Sounds like what you are after is "sessionisation" of the activity events. You can achieve that in Redshift using Windows Functions.
The complete solution might look like this:
SELECT
start AS session_start,
session_end
FROM (
SELECT
start,
end1,
lead(end1, 1)
OVER (
ORDER BY end1) AS session_end,
session_boundary
FROM (
SELECT
start,
end1,
CASE WHEN session_switch = 0 AND reverse_session_switch = 1
THEN 'start'
ELSE 'end' END AS session_boundary
FROM (
SELECT
start,
end1,
CASE WHEN datediff(seconds, end1, lead(start, 1)
OVER (
ORDER BY end1 ASC)) > 10
THEN 1
ELSE 0 END AS session_switch,
CASE WHEN datediff(seconds, lead(end1, 1)
OVER (
ORDER BY end1 DESC), start) > 10
THEN 1
ELSE 0 END AS reverse_session_switch
FROM app_tax
)
AS sessioned
WHERE session_switch != 0 OR reverse_session_switch != 0
UNION
SELECT
start,
end1,
'start'
FROM (
SELECT
start,
end1,
row_number()
OVER (PARTITION BY APP_nm
ORDER BY end1 ASC) AS row_num
FROM APP_Tax
) AS with_row_number
WHERE row_num = 1
) AS with_boundary
) AS with_end
WHERE session_boundary = 'start'
ORDER BY start ASC
;
Here is the breadkdown (by subquery name):
sessioned - we first identify the switch rows (out and in), the rows in which the duration between end and start exceeds limit.
with_row_number - just a patch to extract the first row because there is no switch into it (there is an implicit switch that we record as 'start')
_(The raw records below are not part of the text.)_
/-- A write to a thread page: W1C of SFR_ID, AS_POP (R356, R357). DEDUCED, log entry 49. -/
def writePage (d : Dev) (t k o v : Nat) : Dev :=
  if o < 0x100 then
    if o % 0x20 = 0 then
      let s := o / 0x20
      d.modThread t k (fun x =>
        let r := x.sfr.get {} s
        { x with sfr := x.sfr.put s { r with
            id := r.id &&& ~~~ BitVec.ofNat 64 (Nat.land v 0xC000000000000000) } })
    else d
  else if o = 0x110 then d.asPop t k
  else d

/-- TE_THRERR (R361). -/
def thrErr (d : Dev) (t : Nat) : Nat :=
  (List.range 4).foldl (fun a k => a + (d.thread t k).threrr.toNat * 16 ^ k) 0

/-- The source a register offset names, where it names one (R359). -/
def evcSource (o : Nat) : Option Nat :=
  if o < 0x1_0000 && validSource (o / 0x20) then some (o / 0x20) else none

/-! Taking events (R346). -/

/-- Which event a thread would take next, in the order of R346. -/
inductive EvKind where
  | fast | seedFault | asyncStore | normal | seedDone
  deriving DecidableEq, Repr

/-- A thread in whose slot an event may be recognized (R346, R350): it would issue an instruction, or
is parked in one that is abandoned; not between EXT words, not while a chain is open (R81), and not in a
halted thread that runs a fed instruction (R559). -/
def recognizes (x : Thread) : Bool :=
  x.ext.isEmpty && !x.towo && !x.dbg.busy &&
  (x.st == .ready || x.st == .waiting || (x.st == .parked && x.abandons))

/-- The first deliverable event of a thread (R346). -/
def deliverable (d : Dev) (t k : Nat) : Option EvKind :=
  let x := d.thread t k
  let cfg := x.evcfg
  let norm := !x.fb && x.kind == 0 && decide (x.depth < 8)
  if cfg.getLsbD 1 && !x.fb && !(d.standing t true).isEmpty then some .fast
  else if cfg.getLsbD 3 && norm && x.sfault != 0 then some .seedFault
  else if cfg.getLsbD 4 && norm && x.asp then some .asyncStore
  else if cfg.getLsbD 0 && norm && !(d.standing t false).isEmpty then some .normal
  else if cfg.getLsbD 2 && norm && x.sdone != 0 then some .seedDone
  else none

/-- The saved address of an event (R141, R350): the instruction not issued; for WAIT 0xFFFF the one
after it. -/
def eventSaved (x : Thread) : BitVec 14 :=
  match x.st, x.park with
  | .waiting, .wait op => if op = 0xFFFF then x.pc else x.ipc
  | .parked, _ => x.ipc
  | _, _ => x.pc

/-- A thread takes event `ev`, if it is the first deliverable one in a slot that recognizes it. -/
def takeEvent (d : Dev) (t k : Nat) (ev : EvKind) : Dev :=
  let x := d.thread t k
  if recognizes x && d.deliverable t k == some ev then
    let saved := eventSaved x
    let d := match ev with
    | .fast => (d.setStanding t true []).enterFast t k saved
    | .normal => (d.setStanding t false []).enterNormal t k ⟨0x10, 0, none, saved, true⟩
    | .seedFault =>
      (d.setThread t k { x with sfault := 0 }).enterNormal t k ⟨0x13, x.sfault.toNat, none, saved, true⟩
    | .seedDone =>
      (d.setThread t k { x with sdone := 0 }).enterNormal t k ⟨0x12, x.sdone.toNat, none, saved, true⟩
    | .asyncStore =>
      (d.setThread t k { x with asp := false }).enterNormal t k ⟨0x14, x.asq.length % 16, none, saved, true⟩
    d.settle t k
  else d

/-- Queues an ASYNC_STORE record on a thread (R357). -/
def asyncStore (d : Dev) (t k : Nat) (code pa tiller : Nat) (sid : Option Nat) : Dev :=
  d.modThread t k (fun x =>
    if 8 ≤ x.asq.length then
      { x with asOvf := if x.asOvf = 0xFFFFFFFF then x.asOvf else x.asOvf + 1 }
    else
      let h0 := 2 ^ 63 + code * 2 ^ 48 + pa % 2 ^ 46
      let h1 := (match sid with | some s => s * 2 ^ 48 + 2 ^ 47 | none => 0) + tiller * 2 ^ 8
      { x with asq := x.asq ++ [⟨BitVec.ofNat 64 h0, BitVec.ofNat 64 h1⟩], asp := true })

end Dev
end Sys2Proof.Machine
end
with_boundary - then we identify the rows where specific switches occur. If you run the subquery by itself it is clear that session start when session_switch = 0 AND reverse_session_switch = 1, and ends when the opposite occurs. All other rows are in the middle of sessions so are ignored.
with_end - finally, we combine the end/start of 'start'/'end' rows into (thus defining session duration), and remove the end rows
with_boundary subquery answers your initial question, but typically you'd want to combine those rows to get the final result which is the session duration.